Some companies are now looking at biometric fingerprints or facial recognition to work as passwords for devices. While these technologies seem flashy, however, Wagner noted that unlike the current passwords, your face and fingerprints are relatively permanent—if someone steals them, they have access forever.
He noted cases in Japan, where Japanese police have uncovered at least nine instances where Chinese citizens had surgically replaced their fingerprints to take on someone else’s identity. Some of these individuals even went to Japan and married Japanese people who thought they were someone else.
“That’s already happening,” he said. “People are getting around biometrics.”
Technology and its impact on our lives doesn’t stop at banks and finances, however. Wager noted that major countries including China are talking about the militarization of space, and “If you have the ability to militarize space, what would prevent you from nuclearizing space? Nothing.”
Even when it comes to the helpful technology—the type that doesn’t cause us direct harm—if we become overly reliant on it, what’s the impact if a virtual terrorist suddenly disables the system? Many nations already have capabilities for electromagnetic and energy-directed weapons for this purpose.
When it comes to the American power grid, he noted, “It could cripple our grid for years, because most of our grid technology is based on 1970s-era technology.”
Changing Our Lifestyles
The shift that needs to take place is something that is often heard among circles within the cybersecurity community, but that rarely echoes beyond it. We need to move from reactive security to proactive security.
Wagner noted some of his own experiences when he had his identity stolen while living in Singapore in 2002. He received a call from CitiBank saying he owed them $22,000 for two credit cards he never took out.
“Someone had taken out my identity, gotten a drivers license, gotten an apartment, and got a job in my name in Florida—while I was living in Singapore.”
More charges soon followed in Malaysia and the Philippines. He got another call soon after, saying he spent $1,200 in a beer hall in China. Wagner said, joking “I must have bought a lot of beer, and I wasn’t even in China.”
He’s still left guessing what happened, but knowing the cybercrime industry he said it’s likely he handed his credit card to a waitress at a Singapore restaurant—at a time before credit cards had the three-digit codes on the back—and she passed the information along to a network of criminals.
Today, crimes like these are even more common, and much more sophisticated.
Some cybercriminals, he notes, will steal 50 cents from each person—a small enough amount that almost none of them will detect it, but from a large enough group of victims that the hacker can live a life of luxury.
Other cybercrime networks work on a real-time basis. They can steal $10,000 from your bank account, and when you login to check your balance online, they can alter the data to still display that the money is in the account. He said “They have the ability to change the appearance online in a real-time basis.”
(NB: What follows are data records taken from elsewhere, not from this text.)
-- ==== Sys2Proof/Laws/Bits.lean ====
section
/-! SUPPORT. The laws of byte halves and of the status byte's flags. -/

namespace Sys2Proof

theorem Addr.getLsbD_ofBytes (lo hi : Byte) (i : Nat) :
    (Addr.ofBytes lo hi).getLsbD i = if i < 8 then lo.getLsbD i else hi.getLsbD (i - 8) :=
  BitVec.getLsbD_append

theorem Addr.getLsbD_low (a : Addr) (i : Nat) : a.low.getLsbD i = (decide (i < 8) && a.getLsbD i) := by
  simp [Addr.low]

theorem Addr.getLsbD_high (a : Addr) (i : Nat) : a.high.getLsbD i = (decide (i < 8) && a.getLsbD (8 + i)) := by
  simp [Addr.high]

@[simp] theorem Addr.low_ofBytes (lo hi : Byte) : (Addr.ofBytes lo hi).low = lo := by
  apply BitVec.eq_of_getLsbD_eq
  intro i hi
  rw [Addr.getLsbD_low, Addr.getLsbD_ofBytes, if_pos hi]
  simp only [hi, decide_true, Bool.true_and]

@[simp] theorem Addr.high_ofBytes (lo hi : Byte) : (Addr.ofBytes lo hi).high = hi := by
  apply BitVec.eq_of_getLsbD_eq
  intro i hi
  rw [Addr.getLsbD_high, Addr.getLsbD_ofBytes, if_neg (by omega), Nat.add_sub_cancel_left]
  simp only [hi, decide_true, Bool.true_and]

@[simp] theorem Addr.ofBytes_low_high (a : Addr) : Addr.ofBytes a.low a.high = a := by
  apply BitVec.eq_of_getLsbD_eq
  intro i hi
  rw [Addr.getLsbD_ofBytes]
  split
  · next h => simp only [Addr.getLsbD_low, h, decide_true, Bool.true_and]
  · next h =>
    rw [Addr.getLsbD_high, show 8 + (i - 8) = i by omega]
    simp only [show i - 8 < 8 by omega, decide_true, Bool.true_and]

namespace Machine

/-- Reading a flag after writing one. -/
theorem getFlag_putFlag (p : Byte) (f g : Flag) (v : Bool) :
    getFlag (putFlag p f v) g = if g = f then v else getFlag p g := by
  cases f <;> cases g <;> cases v <;>
    simp [getFlag, putFlag, Flag.index, Flag.mask]

@[simp] theorem getFlag_putFlag_same (p : Byte) (f : Flag) (v : Bool) : getFlag (putFlag p f v) f = v := by
  rw [getFlag_putFlag, if_pos rfl]

theorem getFlag_putFlag_other (p : Byte) {f g : Flag} (v : Bool) (h : g ≠ f) :
    getFlag (putFlag p f v) g = getFlag p g := by
  rw [getFlag_putFlag, if_neg h]

/-- A status byte is its eight flags. -/
theorem status_ext {p q : Byte} (h : ∀ f, getFlag p f = getFlag q f) : p = q := by
  apply BitVec.eq_of_getLsbD_eq
  intro i hi
  have := h .c; have := h .z; have := h .i; have := h .d; have := h .b; have := h .u; have := h .v; have := h .n
  simp only [getFlag, Flag.index] at *
  interval_cases i <;> assumption

/-- The flags after `setZN` (R12). -/
theorem getFlag_setZN (p v : Byte) (f : Flag) :
    getFlag (setZN p v) f = if f = .n then bit7 v else if f = .z then decide (v = 0) else getFlag p f := by
  simp only [setZN, getFlag_putFlag]

end Machine

end Sys2Proof
end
Wagner noted that financial institutions have thrown billions of dollars at the problem, but “they can’t prevent it from happening.”
He notes, however, that this is where virtual terrorism comes into play—criminal acts conducted on a large-scale that can throw the lives of its victims into disarray. He said it’s “all about internet-based and remote-control terrorism.”
If more people understood this threat, he said, maybe they’d be more cautious of handing over their credit card data. And if people started becoming more cautious, maybe the banks would also be forced to change the way they work.
“Most people, they want the newest, latest, most expensive gadget, which simply opens them up to a greater possibility of having problems, but they don’t think about that,” Wagner said.
“Now that millions of Americans have had their identities breached, until it affects their pocketbooks they’re not going to do anything,” he said.
“There is some very basic stuff people can do,” Wagner said. “Instead of presuming it’s somebody else’s problem, or presuming it’s something in the future, presume it’s your problem and you need to fix it now.”